The FDIC took over as receiver for the bank in July 1998 after the bank’s collapse. Its job was to administer the assets of the business and make sure its debts were paid. In December 2017, the FDIC announced it would terminate its receivership for the institution.

“The liquidation of the receivership assets has been completed. To the extent permitted by available funds and in accordance with law, the receiver will be making a final dividend payment to proven creditors,” according to a FDIC announcement.

The bank collapsed in 1998 due to fraud related to the bank’s sub-prime credit card business.

The bank’s demise came as a complete shock to the banking industry at the time. Richard Fulkerson, who served as Colorado banking commissioner from 1996 to 2008, said that “the industry was doing remarkably well nationally and in the state of Colorado.”

He said that the state had experienced a “remarkable period that continued on up to the Great Recession of 2007/2008 of a very healthy industry in Colorado. Going back to BestBank, for the size of the bank, the loss was huge, relatively speaking.”

The bank had $314 million in assets when it was closed on July 23, 1998, and the estimated loss to the FDIC’s Bank Insurance Fund as of Dec. 31, 1998, was $171.6 million. That amount ballooned to $200 million.

In 2007, three executives with the bank were found guilty of bank fraud, conspiracy, false reporting and wire fraud. Those convicted included the bank’s founder and chief executive officer, Edward Mattar III, who committed suicide before he could be sentenced. Also convicted was the bank’s president, Thomas Alan Boyd, and its chief financial officer, Jack Grace Jr. They immediately appealed U.S. District Judge Richard Matsch’s decision.

Boyd, Grace and the two men who ran the credit card company Century Financial, Douglas Baetz and Glenn Gallant, were sentenced in 2010 to between six and 11 years in jail and were ordered to pay restitution to the FDIC-R. Baetz and Gallant, who came up with the scheme, were assessed $49.5 million and $49.4 million in restitution, respectively, while Boyd was ordered to pay $11.9 million in restitution. Grace was ordered to pay $16.5 million in restitution.

So how did this all come about? Government regulators accused BestBank of overstating the value of its credit-card business, which was operated and marketed by a Florida-based company, Century Financial. The company offered credit cards to nearly half a million sub-prime cardholders or those who could not get credit any other way because of bad credit, no credit history or who posed a higher risk that they would not be able to pay off any debt they accumulated on their credit card.

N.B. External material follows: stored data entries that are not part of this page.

theorem controlOkay_driftMove (ws : List Word) : DriftMove s.drift (s.controlOkay ws).drift := by
  unfold State.controlOkay
  split
  · unfold State.directoryAnswered
    split
    · exact driftMove_of_drift ((enterFaulted_frame s _).drift (by decide))
    · refine DriftMove.before ?_ ((adoptTable_frame _ _ _).drift (by decide))
      rw [loadDirectory_drift]
      exact .kept rfl rfl
  · exact driftMove_of_drift ((refreshOkay_frame s).drift (by decide))
  · exact driftMove_of_drift ((refreshOkay_frame s).drift (by decide))

theorem requesterOkay_driftMove (r : Requester) (ws : List Word) :
    DriftMove s.drift (s.requesterOkay r ws).drift := by
  unfold State.requesterOkay
  split
  · exact driftMove_of_drift ((walkerOkay_frame s ws).drift (by decide))
  · exact driftMove_of_drift ((orderOkay_frame s ws).drift (by decide))
  · exact driftMove_of_drift ((tideOkay_frame s ws).drift (by decide))
  · exact occOkay_driftMove s
  · exact driftOkay_driftMove s
  · exact controlOkay_driftMove s ws

theorem requesterFault_driftMove (r : Requester) (k : FaultKind) :
    DriftMove s.drift (s.requesterFault r k).drift := by
  unfold State.requesterFault
  split
  · exact driftMove_of_drift ((walkerFault_frame s).drift (by decide))
  · exact driftMove_of_drift ((orderFault_frame s k).drift (by decide))
  · exact driftMove_of_drift ((tideFault_frame s k).drift (by decide))
  · exact occFault_driftMove s
  · exact driftFault_driftMove s
  · exact driftMove_of_drift ((controlFault_frame s).drift (by decide))

theorem portFault_driftMove (r : Requester) (d : Direction) (a : Nat) (k : FaultKind) :
    DriftMove s.drift (s.portFault r d a k).drift := requesterFault_driftMove (s.recordFault r d a k) r k

theorem formGrant_driftMove (n : Fin 6) (x : Transfer) : DriftMove s.drift (s.formGrant n x).drift := by
  unfold State.formGrant
  dsimp only
  split
  · exact driftMove_self _
  · exact portFault_driftMove { s with port := { s.port with pointer := n } } _ _ _ _

theorem grantOkay_driftMove (g : Grant) (data : List Word) : DriftMove s.drift (s.grantOkay g data).drift := by
  unfold State.grantOkay
  dsimp only
  split
  · exact driftMove_self _
  · split
    · exact requesterOkay_driftMove ((s.setGrant none).setSlot g.requester none) _ _
    · exact driftMove_self _

theorem grantRetry_driftMove (g : Grant) : DriftMove s.drift (s.grantRetry g).drift := by
  unfold State.grantRetry
  split
  · exact driftMove_self _
  · exact portFault_driftMove (s.setGrant none) _ _ _ _

end

/-! ### Every command is a move -/

/-- A command that touches the Drift Unit makes one move; the others leave it, by their frame. -/
theorem exec_driftMove (c : Instr) (s : State) : answersOnly (fun t => DriftMove s.drift t.drift) (exec c s) := by
  have idle : answersOnly (fun t => DriftMove s.drift t.drift) (.next s) := answersOnly_next (driftMove_self _)
  have cleared {t : State} (h : t.drift = {}) : DriftMove s.drift t.drift := by
    rw [h]
    exact .cleared reset_loopAt rfl
  by_cases touches : Block.drift ∈ mayChange c
  · cases c with
    | powerOnReset => exact answersOnly_next (cleared rfl)
    | reset w => exact answersOnly_next (cleared rfl)
    | grant =>
      simp only [exec, execGrant]
      split
      · split
        · exact idle
        · split
          · exact idle
          · exact answersOnly_next (formGrant_driftMove s _ _)
      · exact idle
    | busAnswer a =>
      simp only [exec, execBusAnswer]
      split
      · exact idle
      · split
        · exact answersOnly_next (driftMove_of_drift ((discardedAnswer_frame s).drift (by decide)))
        · split
          · split
            · exact answersOnly_next (grantOkay_driftMove s _ _)
            · exact idle
          · exact answersOnly_next (grantRetry_driftMove s _)
          · exact answersOnly_next (portFault_driftMove (s.setGrant none) _ _ _ _)
    | join h =>
      simp only [exec, execJoin]
      split
      · exact answersOnly_next ((joinOf_driftMove s h _).before joinAnswered_drift)
      · exact idle
    | landingReport h =>
      simp only [exec, execLandingReport]
      split
      · exact answersOnly_next (landReport_driftMove s h _)
      · exact idle
      · exact idle
    | failureReport h =>
      simp only [exec, execFailureReport]
      split
      · exact answersOnly_next (failReport_driftMove s h)
      · exact idle
      · exact idle
    | spanExpiry l =>
      simp only [exec, execSpanExpiry]
      split
      · exact answersOnly_next (detachLoop_freed s l _)
      · exact idle
    | finalizationEntry =>
      simp only [exec, execFinalizationEntry]
      split
      · split
        · exact answersOnly_next (.begun rfl rfl)
        · exact idle
      · exact idle
    | take =>
      simp only [exec, execTake]
      split
      · exact idle
      · split
        · split
          · exact idle
          · exact answersOnly_next (takeStation_driftMove s _ _ _ _)
        · exact idle
    | cancelWithdrawal =>
      simp only [exec, execCancelWithdrawal]
      split
      · split
        · exact answersOnly_next (withdraw_driftMove s _ _)
        · split <;> exact answersOnly_next (driftMove_self _)
      · exact idle
    | abortLoop =>
      simp only [exec, execAbortLoop]
      split
      · split
        · exact answersOnly_next (detachLoop_freed s _ _)
        · exact answersOnly_next (driftMove_self _)
      · exact idle
    | _ => simp [mayChange] at touches
  · exact fun t e => driftMove_of_drift ((frame_of_exec e).drift touches)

Under the agreement between BestBank and Century Financial, Century Financial would solicit new credit-card account holders and, in exchange for the credit card, account holders would secure them by opening up an account with BestBank with a minimum deposit of $250. The agreement between the two companies changed a number of times over the next couple of years as more of the account holders defaulted on their credit-card payments. Under the agreement, Century Financial was to purchase from BestBank any accounts that were more than 120 days delinquent, including accounts that were not considered collectible. Later they were to purchase any account that was 60 days or more delinquent.

“Despite these protections, BestBank had to absorb any additional losses out of BestBank’s own bad-debt reserve if delinquent or uncollectible accounts exceeded Century’s ability to pay,” according to the United States Court of Appeals, Tenth Circuit ruling in United States v. Gallant in 2010. “If these losses, in turn, exceeded BestBank’s ability to pay, then state and federal regulators would shut down the bank, and the FDIC would insure BestBank’s depositors for up to $100,000 each — which, ultimately, is what happened.”

Only a few accounts exceeded that $100,000 level, said Fulkerson.

Century Financial started opening accounts without the mandatory $250 security deposit. In many cases, according to the Appeals Court, Century did not issue cards or account statements to the purported card holders to conceal the existence of the accounts from the card holders themselves.

“Sometimes, Century reduced the credit limit on the accounts to zero or charged the security deposit to the card. Century charged the $129 annual fee, as well as other fees and charges, to these accounts, causing BestBank to transfer funds for these amounts to Century’s operating account and to record the amounts as receivables on BestBank’s books. With the number of accounts steadily exceeding the number of cardholder payments, BestBank’s receivables continued to grow,” according to the Court of Appeals.

As more and more accounts stopped paying their debt, Century’s executives took measures to cover up the defaults from BestBank, even going so far as to put money into the accounts themselves to make them look like they were viable.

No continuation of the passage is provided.